BusFactory builds a MessageBus from a Dependencies struct. Drivers expose one BusFactory via init() → RegisterBus.

type Dependencies 

type Dependencies struct {
	// EventBus is the typed event bus the loopback MessageBus projects
	// envelopes through. Optional for drivers that do not project;
	// the loopback bus REQUIRES it.
	EventBus events.EventBus
	// Cfg carries Phase 22's DistributedConfig (driver names today).
	Cfg config.DistributedConfig
	// Tools carries the unified tool-catalog config. The A2A wire
	// driver (Phase 29) reads `Tools.A2APeers` here. Other drivers
	// MAY ignore.
	Tools config.ToolsConfig
}

Dependencies bundles the wiring inputs every distributed driver receives. EventBus is the optional projection target for the bus loopback (drivers free to ignore when not in-process); Cfg carries the driver names + any future per-driver tuning fields. Tools is the tool-catalog config — the A2A wire RemoteTransport driver (Phase 29) reads `Tools.A2APeers` to seed its route registry.

type MessageBus 

type MessageBus interface {
	// Publish delivers env to its subscribers. At-least-once delivery;
	// consumers MUST be idempotent on `(TaskID, Edge, EventID)`.
	//
	// Returns ErrBusClosed when called after Close.
	// Returns ErrIdentityRequired when env's identity triple is empty.
	Publish(ctx context.Context, env BusEnvelope) error
	// Close shuts down the bus, joining any driver-owned goroutines.
	// Idempotent: a second Close is a no-op + returns nil.
	Close(ctx context.Context) error
}

MessageBus is Harbor's at-least-once cross-worker fan-out edge. Implementations MUST be safe for concurrent use by N goroutines against a single shared instance (D-025).

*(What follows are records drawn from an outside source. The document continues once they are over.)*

-- ==== Sys2Proof/Certificates/Slice0/Obligations.lean ====
section
/-! DEFINITION. Certificates/Slice0/Obligations.lean: the statements about the module, for the provers. -/

open Sys2Proof Sys2Proof.Machine

/-! ## The machine -/

/-- A step with a command at the front of the queue is `exec` of that command with the queue's rest. -/
def Obligations.StepRunsFrontCommand : Prop :=
  ∀ (c : Instr) (rest : List Instr) (m : Module), step ⟨m, c :: rest⟩ = exec c ⟨m, rest⟩

/-- With no command waiting the block idles: the model's own choice (log entry 1). -/
def Obligations.StepIdlesOnEmptyQueue : Prop := ∀ m : Module, step ⟨m, []⟩ = .next ⟨m, []⟩

/-- Every command goes to a next state, in every state of the module, and leaves the queue behind it as it was: no command
stops the block. What the next state holds, the statements about each command say. -/
def Obligations.CommandsLeaveTheQueue : Prop :=
  ∀ (c : Instr) (s : State), ∃ s', exec c s = .next s' ∧ s'.pending = s.pending

/-- From every state, a command that completes leaves the summary registers and the alive pin following the error groups
(R404, R407, R408). -/
def Obligations.StepSettlesOutputs : Prop :=
  ∀ (c : Instr) (rest : List Instr) (m : Module) (s' : State), step ⟨m, c :: rest⟩ = .next s' → Settled s'.mod

/-- The outputs at reset: nothing is severe, and the pin does not run. -/
def Obligations.ResetIsSettled : Prop := Settled State.reset.mod ∧ State.reset.pending = []

/-- What a reset leaves (R10): every register reads its reset value; every memory is zero; no tile, route, ring, command
or port holds anything.
Where these rules leave a point open it follows the model (log entries 2, 10 and 158). -/
def Obligations.ResetState : Prop :=
  (∀ r i j, State.reset.mod.reg r i j = r.resetValue i)
  ∧ (∀ a, Mem.byte State.reset.mod.dram a = 0) ∧ (∀ a, Mem.byte State.reset.mod.hold a = 0)
  ∧ State.reset.mod.dram.wf = true ∧ State.reset.mod.hold.wf = true
  ∧ (∀ t, State.reset.mod.tile t = Tile.reset) ∧ (∀ n, State.reset.mod.route n = none)
  ∧ State.reset.mod.rings = [] ∧ State.reset.mod.cmds = [] ∧ State.reset.mod.ports = []

/-! ## Tile instructions: scalar -/

/-- R97: the sixteen operations of ALU and ALUI, shift counts taken modulo 32, and the halves of a product. -/
def AluOperations : Prop :=
  ∀ x y : Word,
    (aluOp 0 x y).toNat = (x.toNat + y.toNat) % 2 ^ 32
    ∧ (aluOp 1 x y).toInt = (x.toInt - y.toInt).bmod (2 ^ 32)
    ∧ (∀ i, i < 32 → (aluOp 2 x y).getLsbD i = (x.getLsbD i && y.getLsbD i))
    ∧ (∀ i, i < 32 → (aluOp 3 x y).getLsbD i = (x.getLsbD i || y.getLsbD i))
    ∧ (∀ i, i < 32 → (aluOp 4 x y).getLsbD i = (x.getLsbD i ^^ y.getLsbD i))
    ∧ (aluOp 5 x y).toNat = x.toNat * 2 ^ (y.toNat % 32) % 2 ^ 32
    ∧ (aluOp 6 x y).toNat = x.toNat / 2 ^ (y.toNat % 32)
    ∧ (aluOp 7 x y).toInt = x.toInt / 2 ^ (y.toNat % 32)
    ∧ (aluOp 8 x y).toInt = min x.toInt y.toInt ∧ (aluOp 9 x y).toInt = max x.toInt y.toInt
    ∧ (aluOp 10 x y).toNat = min x.toNat y.toNat ∧ (aluOp 11 x y).toNat = max x.toNat y.toNat
    ∧ aluOp 12 x y = (if x.toInt < y.toInt then 1 else 0) ∧ aluOp 13 x y = (if x.toNat < y.toNat then 1 else 0)
    ∧ aluOp 14 x y = (if x = y then 1 else 0) ∧ aluOp 15 x y = (if x = y then 0 else 1)
    ∧ (mulOp 0 x y).toNat = x.toNat * y.toNat % 2 ^ 32 ∧ (mulOp 1 x y).toInt = x.toInt * y.toInt / 2 ^ 32
    ∧ (mulOp 2 x y).toNat = x.toNat * y.toNat / 2 ^ 32

/-- R98: division rounds toward zero; a zero divisor gives all ones and leaves the dividend as the remainder; −2^31 by −1
gives −2^31 with remainder 0. -/
def DivisionResults : Prop :=
  ∀ x y : Word,
    (y = 0 → divOp 3 x y = 0xFFFFFFFF#32 ∧ divOp 4 x y = 0xFFFFFFFF#32 ∧ divOp 5 x y = x ∧ divOp 6 x y = x)
    ∧ (y ≠ 0 → ¬ (x = 0x80000000#32 ∧ y = 0xFFFFFFFF#32) →
        (divOp 3 x y).toInt = Int.tdiv x.toInt y.toInt ∧ (divOp 5 x y).toInt = Int.tmod x.toInt y.toInt)
    ∧ (y ≠ 0 → (divOp 4 x y).toNat = x.toNat / y.toNat ∧ (divOp 6 x y).toNat = x.toNat % y.toNat)
    ∧ divOp 3 0x80000000#32 0xFFFFFFFF#32 = 0x80000000#32 ∧ divOp 5 0x80000000#32 0xFFFFFFFF#32 = 0

/-- R80, R97, R98: the scalar, address and predicate-move instructions write their one destination register in every tile of
the span, each from its own registers, and change nothing else; s0 and p0 keep their fixed values. -/
def ScalarWords : Prop :=
  ∀ (t : TileId) (w : Fields),
    Computes (.alu t w) t 0x10 w (formAlu.bad w) (fun _ _ _ x =>
      x.setS w.d.toNat (aluOp w.mod.toNat (x.sreg w.a.toNat) (x.sreg w.b.toNat)))
    ∧ Computes (.alui t w) t 0x11 w (formAlui.bad w) (fun _ _ _ x =>
      x.setS w.d.toNat (aluOp w.mod.toNat (x.sreg w.a.toNat) w.imm))
    ∧ Computes (.movi t w) t 0x12 w (formMovi.bad w) (fun _ _ _ x => x.setS w.d.toNat w.imm)
    ∧ (w.mod.toNat < 3 → Computes (.mul t w) t 0x13 w (formMulDiv.bad w) (fun _ _ _ x =>
      x.setS w.d.toNat (mulOp w.mod.toNat (x.sreg w.a.toNat) (x.sreg w.b.toNat))))
    ∧ (3 ≤ w.mod.toNat → Computes (.div t w) t 0x13 w (formMulDiv.bad w) (fun _ _ _ x =>
      x.setS w.d.toNat (divOp w.mod.toNat (x.sreg w.a.toNat) (x.sreg w.b.toNat))))
    ∧ Computes (.aadd t w) t 0x18 w (formAadd.bad w) (fun _ _ _ x =>
      x.setA w.d.toNat (x.areg w.a.toNat + (x.sreg w.b.toNat).signExtend 64))
    ∧ Computes (.aaddi t w) t 0x18 w (formAaddi.bad w) (fun _ _ _ x =>
      x.setA w.d.toNat (x.areg w.a.toNat + w.imm.signExtend 64))
    ∧ Computes (.aset t w) t 0x18 w (formAset.bad w) (fun _ _ _ x =>
      x.setA w.d.toNat (x.sreg w.b.toNat ++ x.sreg w.a.toNat))
    ∧ Computes (.alo t w) t 0x18 w (formAlo.bad w) (fun _ _ _ x =>
      x.setS w.d.toNat ((x.areg w.a.toNat).setWidth 32))
    ∧ Computes (.ahi t w) t 0x18 w (formAhi.bad w) (fun _ _ _ x =>
      x.setS w.d.toNat ((x.areg w.a.toNat >>> 32).setWidth 32))
    ∧ Computes (.ptos t w) t 0x1D w (formPtos.bad w) (fun _ _ _ x => x.setS w.d.toNat (x.preg w.a.toNat))
    ∧ Computes (.stop t w) t 0x1D w (formStop.bad w) (fun _ _ _ x => x.setP w.d.toNat (x.sreg w.a.toNat))
    ∧ (∀ i v (x : Tile), (x.setS 0 v).sreg i = x.sreg i ∧ x.sreg 0 = 0 ∧ (x.setP 0 v).preg i = x.preg i
        ∧ x.preg 0 = 0xFFFFFFFF#32)

/-- R97, R98: the operations of the scalar arithmetic instructions, and the instructions that write their results.
Premises: the span issues the word, and where it retires the next index lies in the code.
Where these rules leave a point open it follows the model (log entry 3). -/
def Obligations.ScalarInstructions : Prop := AluOperations ∧ DivisionResults ∧ ScalarWords

/-- R81: SRD reads the listed special registers; CYCLE_LO, a measured amount, is a free value whose high half is latched in
CYCLE_HI; an index that is not listed halts with SPECIAL.
Premises: the span issues the word, and where it retires the next index lies in the code.
Where these rules leave a point open it follows the model (log entries 3, 4 and 12). -/
def Obligations.SpecialRegisterReads : Prop :=
  ∀ (t : TileId) (w : Fields) (s : State) (cx : Ctx), Issues s t 0x1C w (formSrd.bad w) cx → Inside s.mod cx →
    (specialListed cx.sg.prog.skq2 (immBits w 0 8) = true → immBits w 0 8 ≠ 0x08 →
      ∃ s', exec (.srd t w) s = .next s' ∧ SpanDid s.mod s s' cx (fun u x =>
        x.setS w.d.toNat (s.mod.special cx u x (immBits w 0 8) 0)))
    ∧ (immBits w 0 8 = 0x08 →
      ∃ (s' : State) (cycle : Word64), exec (.srd t w) s = .next s' ∧ SpanDid s.mod.drawn s s' cx (fun _ x =>
        ({ x with cycleHi := (cycle >>> 32).setWidth 32 } : Tile).setS w.d.toNat (cycle.setWidth 32)))
    ∧ (specialListed cx.sg.prog.skq2 (immBits w 0 8) = false → Halts (.srd t w) s cx 7)

/-! ## Tile instructions: the bay -/

/-- R99: the address (s[a] + imm) modulo 2^32, without the bits below the access size; the sizes and extensions by mod. -/
def BayForms : Prop :=
  (∀ (x : Tile) (w : Fields) (size : Nat),
    x.bayAddr w size = ((x.sreg w.a.toNat).toNat + w.imm.toNat) % 2 ^ 32 / size * size)
  ∧ ldSize 0 = 1 ∧ ldSize 1 = 1 ∧ ldSize 2 = 2 ∧ ldSize 3 = 2 ∧ ldSize 4 = 4
  ∧ stSize 0 = 1 ∧ stSize 2 = 2 ∧ stSize 4 = 4
  ∧ ∀ v : Nat, (v < 256 → (ldExtend 0 v).toNat = v ∧ (ldExtend 1 v).toInt = if v < 128 then (v : Int) else v - 256)
    ∧ (v < 65536 → (ldExtend 2 v).toNat = v ∧ (ldExtend 3 v).toInt = if v < 32768 then (v : Int) else v - 65536)
    ∧ (v < 2 ^ 32 → (ldExtend 4 v).toNat = v)

/-- R27, R99: LD, LDA and LDV read the bay of each tile at (s[a] + imm) modulo 2^32, aligned down to the access size, extended
as the form says; an access that reaches 0x1_0000 is a
misuse, which leaves what undefined behaviour of the tenancy leaves. -/
def BayLoads : Prop :=
  ∀ (t : TileId) (w : Fields) (s : State) (cx : Ctx),
    (Issues s t 0x20 w (formLd.bad w) cx → Inside s.mod cx →
      (∀ u ∈ s.mod.spanTiles cx.o, (s.mod.tile u).bayAddr w (ldSize w.mod.toNat) < 0x10000) →
      ∃ s', exec (.ld t w) s = .next s' ∧ SpanDid s.mod s s' cx (fun _ x => x.setS w.d.toNat
        (ldExtend w.mod.toNat (Mem.read x.bay (x.bayAddr w (ldSize w.mod.toNat)) (ldSize w.mod.toNat)))))
    ∧ (Issues s t 0x22 w (formLda.bad w) cx → Inside s.mod cx →
      (∀ u ∈ s.mod.spanTiles cx.o, (s.mod.tile u).bayAddr w 8 < 0x10000) →
      ∃ s', exec (.lda t w) s = .next s' ∧ SpanDid s.mod s s' cx (fun _ x => x.setA w.d.toNat
        (BitVec.ofNat 64 (Mem.read x.bay (x.bayAddr w 8) 8))))
    ∧ (Issues s t 0x24 w (formLdv.bad w) cx → Inside s.mod cx →
      (∀ u ∈ s.mod.spanTiles cx.o, (s.mod.tile u).bayAddr w 128 < 0x10000) →
      ∃ s', exec (.ldv t w) s = .next s' ∧ SpanDid s.mod s s' cx (fun _ x => x.setLanes w.d.toNat
        (x.preg w.mod.toNat) (wordAt (Mem.bytes x.bay (x.bayAddr w 128) 128))))
    ∧ (Issues s t 0x20 w (formLd.bad w) cx →
      (∃ u ∈ s.mod.spanTiles cx.o, 0x10000 ≤ (s.mod.tile u).bayAddr w (ldSize w.mod.toNat)) →
      Yields (.ld t w) s (s.mod.undefined cx.r.ten))
    ∧ (Issues s t 0x22 w (formLda.bad w) cx →
      (∃ u ∈ s.mod.spanTiles cx.o, 0x10000 ≤ (s.mod.tile u).bayAddr w 8) → 
      Yields (.lda t w) s (s.mod.undefined cx.r.ten))
    ∧ (Issues s t 0x24 w (formLdv.bad w) cx →
      (∃ u ∈ s.mod.spanTiles cx.o, 0x10000 ≤ (s.mod.tile u).bayAddr w 128) → 
      Yields (.ldv t w) s (s.mod.undefined cx.r.ten))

Subscribe is intentionally NOT on this interface in V1: the loopback driver projects the bus through the typed `events.EventBus` so subscribers wired to the event bus see the envelopes as typed events. A `Subscribe`-shaped method lands when a durable driver does (post-V1 phase 86); the contract is purposely narrow at V1.

func OpenBus 

func OpenBus(_ context.Context, deps Dependencies) (MessageBus, error)

OpenBus returns the MessageBus built by the factory whose name matches deps.Cfg.BusDriver (defaults to DefaultDriver when empty).

func OpenBusDriver 

func OpenBusDriver(name string, deps Dependencies) (MessageBus, error)

OpenBusDriver opens a specific bus driver by name; useful for tests.

type RemoteCallKind 

type RemoteCallKind string

RemoteCallKind discriminates the three SendMessage-shaped A2A dispatch modes a `RemoteTransport.Stream` call can take. `Send` is unary (mapped to A2A SendMessage); `Stream` is the streaming send (A2A SendStreamingMessage); `Subscribe` is the streaming-subscribe shape (A2A SubscribeToTask, when the caller wants live updates for a task it didn't initiate).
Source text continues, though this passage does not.